903.07 Special Provisions For Ex Parte Civil Actions
Trademark Act § 21(b)(3), 15 U.S.C. § 1071(b)(3) In any case where there is no adverse party, a copy of the complaint shall be served on the Director, and, unless the court finds the expenses to be unreasonable, all the expenses of the proceeding shall be paid by the party bringing the case, whether the final decision is in favor of such party or not. In suits brought hereunder, the record in the United States Patent and Trademark Office shall be admitted on motion of any party, upon such terms and conditions as to costs, expenses, and the further cross-examination of the witnesses as the court imposes, without prejudice to the right of any party to take further testimony. The testimony and exhibits of the record in the United States Patent and Trademark Office, when admitted, shall have the same effect as if originally taken and produced in the suit.

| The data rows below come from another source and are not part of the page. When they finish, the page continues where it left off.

-- ==== Sys2Proof/Machine/FretOps.lean ====
section
/-! DEFINITION. The fret queue: entry, judging, firing, rows and cancellation (R231-R256), and encoder errors
and references (R222, R223, R230, R231). -/
namespace Sys2Proof.Machine

/-- A fired entry that is consumed once its change, or its row, is behind it. -/
def FretE.used (e : FretE) : Bool := !(e.fired && !e.repeats)

/-- Entries in use (`FRET_QUEUE`). -/
def fretUsed (s : State) : Nat := (s.fret.queue.filter FretE.used).length

/-- A timed change is handed to the bridge with a tag, and a down frame falls due (R31, R242, R350). -/
def sendChange (s : State) (t : Nat) (c : Change) : State :=
  let m : Word := BitVec.ofNat 32 (c.mask.toNat <<< (if c.half then 16 else 0))
  let (s, g) := drawTag s (taskTags s.cfg t)
  s.onFld fun f => { f with
    changeQ := f.changeQ ++ [{ c with tag := g }]
    startDue := true
    relDue := f.relDue ||| (if f.valid then m &&& (match f.lastUp with | some u => u.expired | none => 0) else 0) }

/-- The change of an OUT entry with a stamp. -/
def outChange (e : FretE) (op : Nat) (id : BitVec 4) (stamp : Nat) (atFrame : Bool) : Change :=
  { op := BitVec.ofNat 2 op, id := id, half := e.sub.getLsbD 0, mask := BitVec.ofNat 16 (fld e.word 16 16),
    values := BitVec.ofNat 16 (fld e.word 0 16), stamp := stamp, atFrame := atFrame }

/-- The hand-off of an OUT entry: its firing (R241, R242). -/
def handOff (s : State) (e : FretE) (stamp : Nat) (atFrame : Bool) : State × FretE :=
  let id := s.fret.nextChange
  let s := s.onFret fun f => { f with nextChange := f.nextChange + 1 }
  (sendChange s e.task (outChange e 1 id stamp atFrame), { e with fired := true, armed := false, change := some (id, stamp) })

/-- A fired entry that is not REPEAT is consumed (R240). -/
def spend (s : State) (e : FretE) : State := s.onFret fun f => { f with spent := f.spent ++ [(e.task, e.key)] }

/-- A TRIG entry fires (R233, R241). -/
def fireTrig (s : State) (e : FretE) : State × FretE :=
  (raiseTrigger s (e.sub.toNat % 64) 0xA, { e with fired := true, armed := false })

/-- A late entry that is removed (R237). -/
def fretLate (s : State) (e : FretE) (d : Int) : State :=
  let s := s.onFret fun f => { f with lateCount := satInc f.lateCount }
  record s 0x0402 [.b1 e.shaft.val, .b1 e.task, .b4 e.key.toNat, .b8 e.target.toNat, .b8 (BitVec.ofInt 64 d).toNat]

/-- An entry judged at queue entry, or at the first reference of its shaft: armed, or late (R232, R237, R238).
None: it is removed. -/
def judge (s : State) (e : FretE) : State × Option FretE :=
  let d := e.dist (shaftPos s e.shaft.val)
  let e := { e with judged := true, lastD := d }
  if e.approach d then (s, some { e with armed := true, sideNeg := decide (d < 0) })
  else if e.repeats then (s, some e)
  else if e.lateFire && decide (d.natAbs < 2 ^ 24) && e.kind != 2 then
    if e.kind = 1 then let (s, e) := handOff s e s.now true; (s, some e)
    else (spend (fireTrig s e).1 e, none)
  else
    let s := fretLate s e d
    (match e.row with | some r => dropRow s r.id | none => s, none)

/-- A list of entries judged in order. -/
def judgeAll (s : State) : List FretE → State × List FretE
  | [] => (s, [])
  | e :: r =>
    let (s, o) := judge s e
    let (s, l) := judgeAll s r
    (s, match o with | some e => e :: l | none => l)

/-- Bits of ROW entries in the queue that target a revolution field of a shaft (R235). -/
def rowBits (s : State) (e : FretE) : Nat :=
  (s.fret.queue.filter fun x => x.kind == 2 && x.used && x.shaft == e.shaft && x.target.toNat >>> 24 == e.target.toNat >>> 24).foldl
    (fun n x => match x.row with | some r => n + 8 * r.data.length | none => n) 0

/-- The row of a ROW entry at its commit: retired and SAFE_HELD stations are excluded (R244, R245, R247). -/
def makeRow (s : State) (e : FretE) : RowSt :=
  let m := e.sub.toNat % 16
  let parts := (mapParts s.cfg m).filter fun p => let x := (s.sta p.1).state; x != 4 && x != 3
  { id := s.fret.nextRow, parts := parts, data := canBytes s e.word.toNat (mapLen s.cfg m), commitAt := s.now }

/-- The entry of a row. -/
def rowEntry (s : State) (id : BitVec 16) : Option FretE :=
  s.fret.queue.find? fun e => match e.row with | some r => r.id == id | none => false

/-- The row of an id changed by `f`. -/
def modRow (s : State) (id : BitVec 16) (f : RowSt → RowSt) : State :=
  s.onFret fun q => { q with queue := q.queue.map fun e => match e.row with
    | some r => if r.id = id then { e with row := some (f r) } else e
    | none => e }

/-- A row whose stations have all confirmed is armed: the firing instant of its entry (R241, R249), which comes no earlier than
the reference of its shaft (R232). -/
def armRow (s : State) (id : BitVec 16) : State :=
  match rowEntry s id with
  | none => s
  | some e =>
    match e.row with
    | none => s
    | some r =>
      if r.armed || !e.judged || !(r.parts.all fun p => p.2.2 ≤ tabGet 0 r.acked p.1) then s
      else
        let s := dropRow s id
        s.onFret fun q => { q with queue := q.queue.map fun x =>
          if x.num = e.num then { x with fired := true, row := some { r with armed := true, reports := r.parts.map (·.1) } } else x }

/-- The entry of the queue with a number becomes `o`, or goes. -/
def putEntry (s : State) (num : Nat) (o : Option FretE) : State :=
  s.onFret fun f => { f with queue := f.queue.flatMap fun x => if x.num = num then o.toList else [x] }

/-- Entries of a shaft that has just been referenced are judged; a row that its stations have confirmed by then is armed
(R232, R249). -/
def judgeShaft (s : State) (sh : Nat) : State :=
  let s := s.fret.queue.foldl (fun s e =>
    if e.shaft.val = sh && !e.judged then
      let (s, o) := judge s e
      putEntry s e.num o
    else s) s
  s.fret.queue.foldl (fun s e => match e.row with | some r => if e.shaft.val = sh then armRow s r.id else s | none => s) s

/-- The lines of the buffer of a ROW entry of `n` bytes. -/
def bufferLines (e : FretE) (n : Nat) : List Nat :=
  let a := e.word.toNat
  if n = 0 then [] else (List.range ((a + n - 1) / 64 + 1 - a / 64)).map (a / 64 + ·)

/-- A ROW entry gets its row, and the fret engine holds the lines of its buffer (R245). -/
def rowEnter (s : State) (e : FretE) : State × FretE :=
  let r := makeRow s e
  let s := s.onFret fun f => { f with nextRow := f.nextRow + 1 }
  ((bufferLines e r.data.length).foldl (holdLine r.id) s, { e with row := some r })

/-- An entry enters the queue at its commit (R235); a row without a station is confirmed at once (R249). -/
def fretEnter (s : State) (e : FretE) : State :=
  let drop (why : Nat) : State :=
    record (s.onFret fun f => { f with dropCount := satInc f.dropCount }) 0x0403 [.b1 e.task, .b4 e.key.toNat, .b1 why]
  if 65536 ≤ fretUsed s then drop 1
  else if e.kind = 2 && decide (262144 < rowBits s e + 8 * mapLen s.cfg (e.sub.toNat % 16)) then drop 2
  else
    let e := { e with num := s.fret.nextNum }
    let s := s.onFret fun f => { f with nextNum := f.nextNum + 1 }
    let (s, e) := if e.kind = 2 then rowEnter s e else (s, e)
    let (s, o) := if (s.shaft e.shaft.val).referenced then judge s e else (s, some e)
    let s := s.onFret fun f => { f with queue := f.queue ++ (match o with | some x => [x] | none => []) }
    match e.row with | some r => if r.parts.isEmpty then armRow s r.id else s | none => s

/-- A cancellation takes effect at its commit (R255): it counts what has fired, also what is consumed already. A REPEAT entry
counts as ABORTED whether it has fired or not, and goes at once (DESIGN CHOICE, log entry 90). -/
def fretCancel (s : State) (task : Nat) (key : Word) : State :=
  let mine (e : FretE) : Bool := e.task == task && e.key == key
  let late := (s.fret.queue.filter fun e => mine e && e.fired && !e.repeats).length + (s.fret.spent.filter (· == (task, key))).length
  let gone := (s.fret.queue.filter fun e => mine e && !(e.fired && !e.repeats)).length
  let s := cancelFrets s mine
  let s := s.onFret fun f => { f with
    aborted := satAdd f.aborted gone
    abortLate := satAdd f.abortLate late
    spent := f.spent.filter (· != (task, key)) }
  record s 0x0404 [.b1 task, .b4 key.toNat, .b4 gone, .b4 late]

/-! ## Rows -/

/-- A row that is missed: counted, recorded, and the tasks of source 0x4 triggered (R251). -/
def rowMissed (s : State) (e : FretE) (r : RowSt) : State :=
  let open_ := (r.parts.filter fun p => !(p.2.2 ≤ tabGet 0 r.acked p.1)).map (·.1)
  let bits := (List.range 32).map fun j => BitVec.ofNat 8 (((List.range 8).map fun b => b2n (open_.contains (8 * j + b)) * 2 ^ b).foldl (· + ·) 0)
  let s := dropRow s r.id
  let s := s.onFret fun f => { f with
    missCount := satInc f.missCount
    queue := f.queue.filter fun x => x.num != e.num }
  let s := record s 0x0401 [.b1 e.shaft.val, .b1 e.task, .b4 e.key.toNat, .b8 e.target.toNat, .set bits]
  raiseSource s 0x4 fun a => a.testBit e.shaft.val

/-- The deadline of a row: its projected crossing less the guard window, the earliest over the ports of its map (R250);
none while its shaft is not referenced (R232). -/
def rowDeadline (s : State) (e : FretE) : Option Nat :=
  let x := s.shaft e.shaft.val
  if x.referenced then
    (e.projected s.cfg x).map (· - ((mapParts s.cfg (e.sub.toNat % 16)).map fun p => pGuard s.cfg (p.1 / 32)).foldl max 0)
  else none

When an applicant in an ex parte case seeks review of a decision of the Board by way of civil action under Trademark Act § 21(b), 15 U.S.C. § 1071(b), it must effect service on the USPTO Director pursuant to Fed. R. Civ. P. 4(i) ("Serving the United States and its Agencies, Corporations, Officers, or Employees."). "All the expenses of the proceeding," including but not limited to expert witness fees, copying, and travel, must be paid by the applicant which brought the suit, whether the final decision is in favor of the applicant or not, unless the court finds the expenses to be unreasonable. [ Note 1.] Under Fed. R. Civ. P. 4(i), copies of the complaint and summons must be served in a timely manner on the USPTO Director, the U.S. Attorney for the district where the action is brought, and the Attorney General of the United States. Service of the summons and complaint on the USPTO Director must be made to the Office of General Counsel as indicated in 37 C.F.R. § 104.2 and a copy of the notice of appeal must be filed with the Board through ESTTA as indicated in 37 C.F.R. § 2.145(a)(2)(ii).

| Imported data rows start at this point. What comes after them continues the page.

/-- A sample write set is discarded: the tunes and the capture that would have ended with it end `ABORTED`
(R19, R341). -/
def loopWsDrop (s : State) (w : LoopWs) : State :=
  let s := w.tunes.foldl (fun s t => tuneEndNow s t.1 stAborted) s
  match w.capEnds with
  | some (n, _) => (capAbort s n).1
  | none => s

/-- The sample write sets that are due commit, the others are discarded (R341). -/
def loopFlush (s : State) : State :=
  let due := s.lp.pend.filter fun w => w.at_ ≤ s.now
  let late := s.lp.pend.filter fun w => !decide (w.at_ ≤ s.now)
  late.foldl loopWsDrop ((due.foldl loopWsCommit s).onLp fun l => { l with pend := [] })

/-- Tunes and captures of the loops named are aborted (R341). -/
def loopAborts (s : State) (sel : Nat → Bool) : State :=
  let s := (lAll s.cfg).foldl (fun s n => if sel n && (s.loop n).tune.isSome then tuneEndNow s n stAborted else s) s
  match s.lp.cap with
  | some c => if sel c.loop then (capAbort s c.loop).1 else s
  | none => s

/-- The safe bytes of the outputs of the loops named, in one write set (R341). -/
def loopSafeBytes (s : State) (sel : Nat → Bool) : List (Nat × Byte) :=
  let c := s.cfg
  ((lAll c).flatMap fun n => if sel n && (groupOf c n).isNone then lWriteSafe s n else []) ++
  ((List.range 32).flatMap fun g =>
    let low := (gpMembers c g).foldl min 255
    if gpOn c g && sel low then
      atAddr (rGet c 0x061C g).toNat (outValue (bankAt s (lBankAddr c low 0)) (lOutFmt c low) (rGet c 0x061D g))
    else [])

/-- The loops named stop with their outputs at their safe values (R43 step 5, R50, R341). The commands of one instant are
ordered by the queue: what a transition queued after a reader of the same ns commits counts as a later commit (log entry
17). -/
def loopStop (s : State) (sel : Nat → Bool) : State :=
  let s := loopAborts (loopFlush s) sel
  let s := publishWhole s (loopSafeBytes s sel)
  (lAll s.cfg).foldl (fun s n => if sel n then s.modLoop n fun x => { LoopSt.cleared s n x with mode := if x.mode = 3 then 3 else 0, selected := false } else s) s

/-- The entry to HOLD with `LOOPS_HOLD` = 1 (R341). -/
def loopFreeze (s : State) : State := loopAborts (loopFlush s) fun _ => true

/-- The entry to RUN other than from HOLD: a state reset of every loop (R341). -/
def loopEnterRun (s : State) : State :=
  let s := (lAll s.cfg).foldl (fun s n => s.modLoop n fun x => LoopSt.cleared s n x) s
  s.onLp fun l => { l with groupU := [], groupSeen := [], after := s.now }

end Sys2Proof.Machine
end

A registrant involved in an ex parte expungement or reexamination proceeding may appeal a decision of the Board only to the United States Court of Appeals for the Federal Circuit. [ Note 2.]
NOTES:
1. Trademark Act § 21(b)(3), 15 U.S.C. § 1071(b)(3). See, e.g., Sandvik Aktiebolag v. Samuels, 20 USPQ2d 1879, 1880 (D.D.C. 1991) (USPTO’s expert witness fees must be reimbursed); Realvirt, LLC v. Lee, 220 F. Supp. 3d 695 (E.D. Va. 2016), vacated as to attorneys’ fees, 734 F. App’x 754 (Fed. Cir. Aug. 14, 2018).

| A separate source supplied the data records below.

-- ==== Sys2Proof/Machine/Field.lean ====
section
/-! DEFINITION. The commands of the bridge and the field channels (R346-R363). -/
namespace Sys2Proof.Machine

/-- `DOWN_FRAME_TICK` (R350): at every multiple of 10 us, and at another start that falls due. The device writes its S bytes
anew, which repairs them (R217; log entry 80). -/
def execDownFrameTick (dt : Nat) (s : State) : Host.Outcome State Fault Refusal :=
  let t := elapse dt s
  let t := canRepair t Area.s.has
  answer s (t.when (bridgeOn t && (t.now % 10000 == 0 || t.fld.startDue)) fun t => frameStart (settled t))

/-- `DOWN_FRAME_DEFERRED` (R350): a start that waited for the frame on the wire. -/
def execDownFrameDeferred (dt : Nat) (s : State) : Host.Outcome State Fault Refusal :=
  let t := elapse dt s
  answer s (t.when (bridgeOn t && t.fld.startDue && !wireBusy t) fun t => sendFrame (settled t))

/-- The first frame on the wire, if it has the type named and its values have reached the drivers, 1.5 us after its
start, acts on the field die (R347, R351). -/
def frameEnds (s : State) (ty : DownType) (ok : Bool) : State :=
  match s.fld.wire with
  | x :: _ => if x.frame.type = ty ∧ x.at_ + 1500 ≤ s.fld.dieNs then dieTakes s x ok else s
  | [] => s

/-- `REFRESH` (R351, R355, R359). -/
def execRefresh (dt : Nat) (ok : Bool) (s : State) : Host.Outcome State Fault Refusal :=
  answer s (frameEnds (elapse dt s) .refresh ok)

/-- `SAFE_FRAME` (R351, R355). -/
def execSafeFrame (dt : Nat) (ok : Bool) (s : State) : Host.Outcome State Fault Refusal :=
  answer s (frameEnds (elapse dt s) .safe ok)

/-- `CONFIG` (R361). -/
def execConfig (dt : Nat) (ok : Bool) (s : State) : Host.Outcome State Fault Refusal :=
  answer s (frameEnds (elapse dt s) .config ok)

/-- `IDLE` (R350, R361). -/
def execIdle (dt : Nat) (ok : Bool) (s : State) : Host.Outcome State Fault Refusal :=
  answer s (frameEnds (elapse dt s) .idle ok)

/-- `RELEASE_FRAME` (R363). -/
def execReleaseFrame (dt : Nat) (ok : Bool) (s : State) : Host.Outcome State Fault Refusal :=
  answer s (frameEnds (elapse dt s) .release ok)

/-! ## Up frames -/

/-- Edges of the field inputs trigger the tasks that select them; a pulse, which leaves the input as the up frame before
showed it, only those that select both edges (R170, R357). -/
def fieldEdges (s : State) (u : UpFrame) (before : Word) : State :=
  (List.range 32).foldl (fun s k =>
    if u.edge.getLsbD k then
      raiseSource s 0x2 fun a => a % 32 == k
        && (if u.input.getLsbD k = before.getLsbD k then a.testBit 8 && a.testBit 9
            else if u.input.getLsbD k then a.testBit 8 else a.testBit 9)
    else s) s

/-- The third consecutive valid up frame makes the stream valid; after a loss this restores it (R352, R363). -/
def streamRestored (s : State) (u : UpFrame) : State :=
  if !s.fld.valid && decide (3 ≤ s.fld.goodRun) then
    let t := s.onFld fun f => { f with valid := true, restoredAt := s.now }
    if s.fld.losses = 0 then t
    else
      let t := record t 0x0702 [.b4 ((s.now - s.fld.lostAt) / 1000)]
      if u.expired = 0 then t else record t 0x0706 [.b4 u.expired.toNat]
  else s

/-- A valid up frame: its inputs commit as one write set, and the groups of kind 2 arrive (R351, R172). -/
def upArrives (s : State) (u : UpFrame) : State :=
  let before := s.fld.seen.input
  let s := s.onFld fun f => { f with
    lastUp := some u
    lastUpSeq := some u.seq
    lastUpAt := s.now
    goodRun := f.goodRun + 1 }
  let b := leBytes 4 u.input.toNat ++ leBytes 4 u.readback.toNat
  let s := publishInputs s (atAddr 0x10000000 b)
  streamRestored (fieldEdges (fieldGroups s true) u before) u

/-- An up frame that is not valid is counted and discarded (R349, R351). -/
def upDiscard (s : State) : State :=
  fieldGroups (s.onFld fun f => { f with errs := satInc f.errs, goodRun := 0 }) false

/-- The input read point of the first frame that is out, 3.2 us after its start; `ok` says that the check value of its up
frame verifies (R349, R351). Without an up frame the groups of kind 2 miss a cycle. -/
def upEnds (s : State) (ok : Bool) : State :=
  match s.fld.answers with
  | [] => s
  | a :: _ =>
    if a.at_ + 3200 ≤ s.fld.dieNs then
      let s := s.onFld fun f => { f with answers := f.answers.drop 1 }
      match a.frame with
      | some u => if ok && s.fld.lastUpSeq != some u.seq then upArrives (learn s a) u else upDiscard s
      | none => fieldGroups (s.onFld fun f => { f with goodRun := 0 }) false
    else s

/-- `UP_FRAME` (R34, R351, R352). -/
def execUpFrame (dt : Nat) (ok : Bool) (s : State) : Host.Outcome State Fault Refusal :=
  let t := elapse dt s
  answer s (t.when (readOpen t) fun t => upEnds t ok)

/-- No valid up frame for 30 us (R352). -/
def bridgeLate (s : State) : Bool := s.fld.valid && decide (s.fld.lastUpAt + 30000 ≤ s.now)

/-- `BRIDGE_LOSS` (R352). -/
def execBridgeLoss (dt : Nat) (s : State) : Host.Outcome State Fault Refusal :=
  let t := elapse dt s
  answer s (t.when (bridgeLate t) fun t =>
    let t := t.onFld fun f => { f with valid := false, lostAt := t.now, losses := satInc f.losses, goodRun := 0 }
    record t 0x0701 [.b8 t.fld.lastUpAt, .b4 t.fld.errs.toNat])

/-! ## Silence and hold -/

/-- No valid down frame for 30 us at the field die (R362). -/
def dieLate (s : State) : Bool := !s.fld.silent && decide (s.fld.dieLastEnd + 30000 ≤ s.fld.dieNs)

/-- `SILENCE` (R359, R362): held changes are discarded and dark tests end. -/
def execSilence (dt : Nat) (s : State) : Host.Outcome State Fault Refusal :=
  let t := elapse dt s
  answer s (t.when (dieLate t) fun t =>
    let t := applyHeld t (dueChanges t (dieClock t))
    (List.range 32).foldl (fun t k => onChan t k fun x => { x with test := none })
      (t.onFld fun f => { f with silent := true, timed := [] }))

/-- The hold limit of a channel has run out during silence (R362). -/
def holdOver (s : State) (k : Nat) : Bool :=
  let x := s.chan k
  s.fld.silent && x.isOut && !x.expired &&
    (match x.hold with | some ms => decide (s.fld.dieLastEnd + 1000000 * ms ≤ s.fld.dieNs) | none => false)

/-- `CHANNEL_HOLD_EXPIRY` (R362). -/
def execChannelHoldExpiry (dt : Nat) (ch : ChanId) (s : State) : Host.Outcome State Fault Refusal :=
  let t := elapse dt s
  answer s (t.when (holdOver t ch.val) fun t => onChan t ch.val fun x => { x.safe with expired := true })

/-- The changes up to and including the first with an identifier; none without it. -/
def changesUpTo (id : BitVec 4) : List Change → List Change
  | [] => []
  | c :: r => if c.id = id then [c] else if r.any (·.id == id) then c :: changesUpTo id r else []

/-- `TIMED_CHANGE` (R355): a held change whose stamp has come is applied, after those that take effect before it. -/
def execTimedChange (dt : Nat) (id : BitVec 4) (s : State) : Host.Outcome State Fault Refusal :=
  let t := elapse dt s
  answer s (applyHeld t (changesUpTo id (dueChanges t (dieClock t))))

/-! ## Inputs and faults -/

/-- The filter time of an input channel (R357). -/
def Chan.filterNs (x : Chan) : Nat := if fld x.cfg 16 8 = 0 then 1000 else 50000 * fld x.cfg 16 8

/-- A new state of an input channel can have held for its filter time since the last accepted change (R357). -/
def filterPassed (s : State) (x : Chan) : Bool := decide (x.inAt + x.filterNs ≤ s.fld.dieNs)

/-- `FIELD_INPUT_CHANGE` (R357): a new state has passed the filter of an input channel. -/
def execFieldInputChange (dt : Nat) (ch : ChanId) (lvl : Bool) (s : State) : Host.Outcome State Fault Refusal :=
  let t := elapse dt s
  let x := t.chan ch.val
  answer s (t.when (x.isIn && vfOk t ch.val && x.input != lvl && filterPassed t x) fun t =>
    t.modChan ch.val fun x => { x with input := lvl, edge := true, inAt := t.fld.dieNs })

/-- `OVERLOAD` (R358, kind 1). -/
def execOverload (dt : Nat) (ch : ChanId) (s : State) : Host.Outcome State Fault Refusal :=
  let t := elapse dt s
  answer s (t.when (t.chan ch.val).driver fun t => chanFault t ch.val 1 true)

/-- `GROUP_LIMIT` (R358, kind 2): the output channels of the group. -/
def execGroupLimit (dt : Nat) (g : Fin 4) (s : State) : Host.Outcome State Fault Refusal :=
  let t := elapse dt s
  answer s (((groupChans t g.val).filter fun k => (t.chan k).isOut).foldl (fun t k => chanFault t k 2 false) t)

/-- The readback time in ns (R365). -/
def fldReadback (s : State) : Nat := 1000 * orElse (fld s.fld.fldCfg 0 12) 300

/-- Readback supervision acts on the channel: the readback time has passed since its driver was last switched (R358,
kind 3). -/
def readbackChecked (s : State) (x : Chan) : Bool :=
  (x.mode == 3 || x.mode == 5) && x.fault == 0 && !x.retired && x.test.isNone && decide (x.swAt + fldReadback s < s.fld.dieNs)

/-- `READBACK` (R348, R358): the pad state of an output channel; where it differs from the driver beyond the readback
time, a fault. -/
def execReadback (dt : Nat) (ch : ChanId) (lvl : Bool) (s : State) : Host.Outcome State Fault Refusal :=
  let t := elapse dt s
  let x := t.chan ch.val
  let t := t.when (readbackChecked t x && lvl != x.driver) fun t => chanFault t ch.val 3 true
  answer s (t.when x.isOut fun t => t.modChan ch.val fun x => { x with readback := lvl })

/-- The dark test of a channel has run its time (R359). -/
def testOver (s : State) (k : Nat) : Bool :=
  match (s.chan k).test with | some a => decide (a + fldTest s ≤ s.fld.dieNs) | none => false

/-- `DARK_TEST_END` (R358, R359): a readback of 1 is a fault of kind 4. -/
def execDarkTestEnd (dt : Nat) (ch : ChanId) (rb : Bool) (s : State) : Host.Outcome State Fault Refusal :=
  let t := elapse dt s
  answer s (t.when (testOver t ch.val) fun t =>
    let t := onChan t ch.val fun x => { x with test := none }
    if rb then chanFault t ch.val 4 true else t)

/-- `VF_LOSS` (R358, kind 5): the group is de-energised and its inputs read 0. -/
def execVfLoss (dt : Nat) (g : Fin 4) (s : State) : Host.Outcome State Fault Refusal :=
  let t := elapse dt s
  answer s (t.when (!t.fld.vfLost.getLsbD g.val) fun t =>
    let t := t.onFld fun f => { f with vfLost := f.vfLost ||| BitVec.ofNat 4 (1 <<< g.val) }
    (groupChans t g.val).foldl (fun t k =>
      (chanFault t k 5 false).modChan k fun x => { x with input := false, edge := x.edge || x.input, inAt := t.fld.dieNs }) t)

/-- `VF_RETURN` (R358): the group is energised again. -/
def execVfReturn (dt : Nat) (g : Fin 4) (s : State) : Host.Outcome State Fault Refusal :=
  let t := elapse dt s
  answer s (t.when (t.fld.vfLost.getLsbD g.val) fun t =>
    let t := t.onFld fun f => { f with vfLost := f.vfLost &&& ~~~ (BitVec.ofNat 4 (1 <<< g.val)) }
    (groupChans t g.val).foldl (fun t k => onChan t k id) t)

/-- 100 ms have passed since a fault of kinds 1 to 4 of a channel that is not retired (R358). -/
def followDue (s : State) (k : Nat) : Bool :=
  let x := s.chan k
  decide (1 ≤ x.fault.toNat ∧ x.fault.toNat ≤ 4) && !x.retired && decide (x.faultAt + 100000000 ≤ s.fld.dieNs)

/-- `FAULT_FOLLOW_RESUME` (R358). -/
def execFaultFollowResume (dt : Nat) (ch : ChanId) (s : State) : Host.Outcome State Fault Refusal :=
  let t := elapse dt s
  answer s (t.when (followDue t ch.val) fun t => onChan t ch.val fun x => { x with fault := 0 })

end Sys2Proof.Machine
end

Please Note: The U.S. Supreme Court in Peter v. NantKwest, Inc., ___U.S.___, 140 S. Ct. 365, 2019 USPQ2d 474054, at *7 (2019), aff’g NantKwest, Inc. v. Iancu, 898 F.3d 1177, 127 USPQ2d 1497 (Fed. Cir. 2018) (en banc), held that the USPTO, in a civil action under the similar expense payment provisions of 35 U.S.C. § 145, cannot recover the salaries of its legal personnel, and in effect, implicitly rejected the Fourth Circuit’s holding in Shammas v. Focarino, 784 F.3d 219, 114 USPQ2d 1489, 1492 (4th Cir. 2015), cert. denied sub nom. Shammas v. Hirschfeld, 136 S. Ct. 1376 (2016), that awarded legal fees under the expense payment provision of 15 U.S.C. § 1071(b)(3). In Hyatt v. Hirshfeld, 16 F.4th 855, 858-866 (Fed. Cir. 2021), the Federal Circuit affirmed the district court’s denial of the USPTO’s request for expert witness fees, finding that the phrase "[a]ll the expenses of the proceedings" in 35 U.S.C. § 145 does not invoke expert witness fees with the clarity required to overcome the American Rule presumption against fee-shifting.
2. Trademark Act § 21(b)(1), 15 U.S.C. § 1071(b)(1).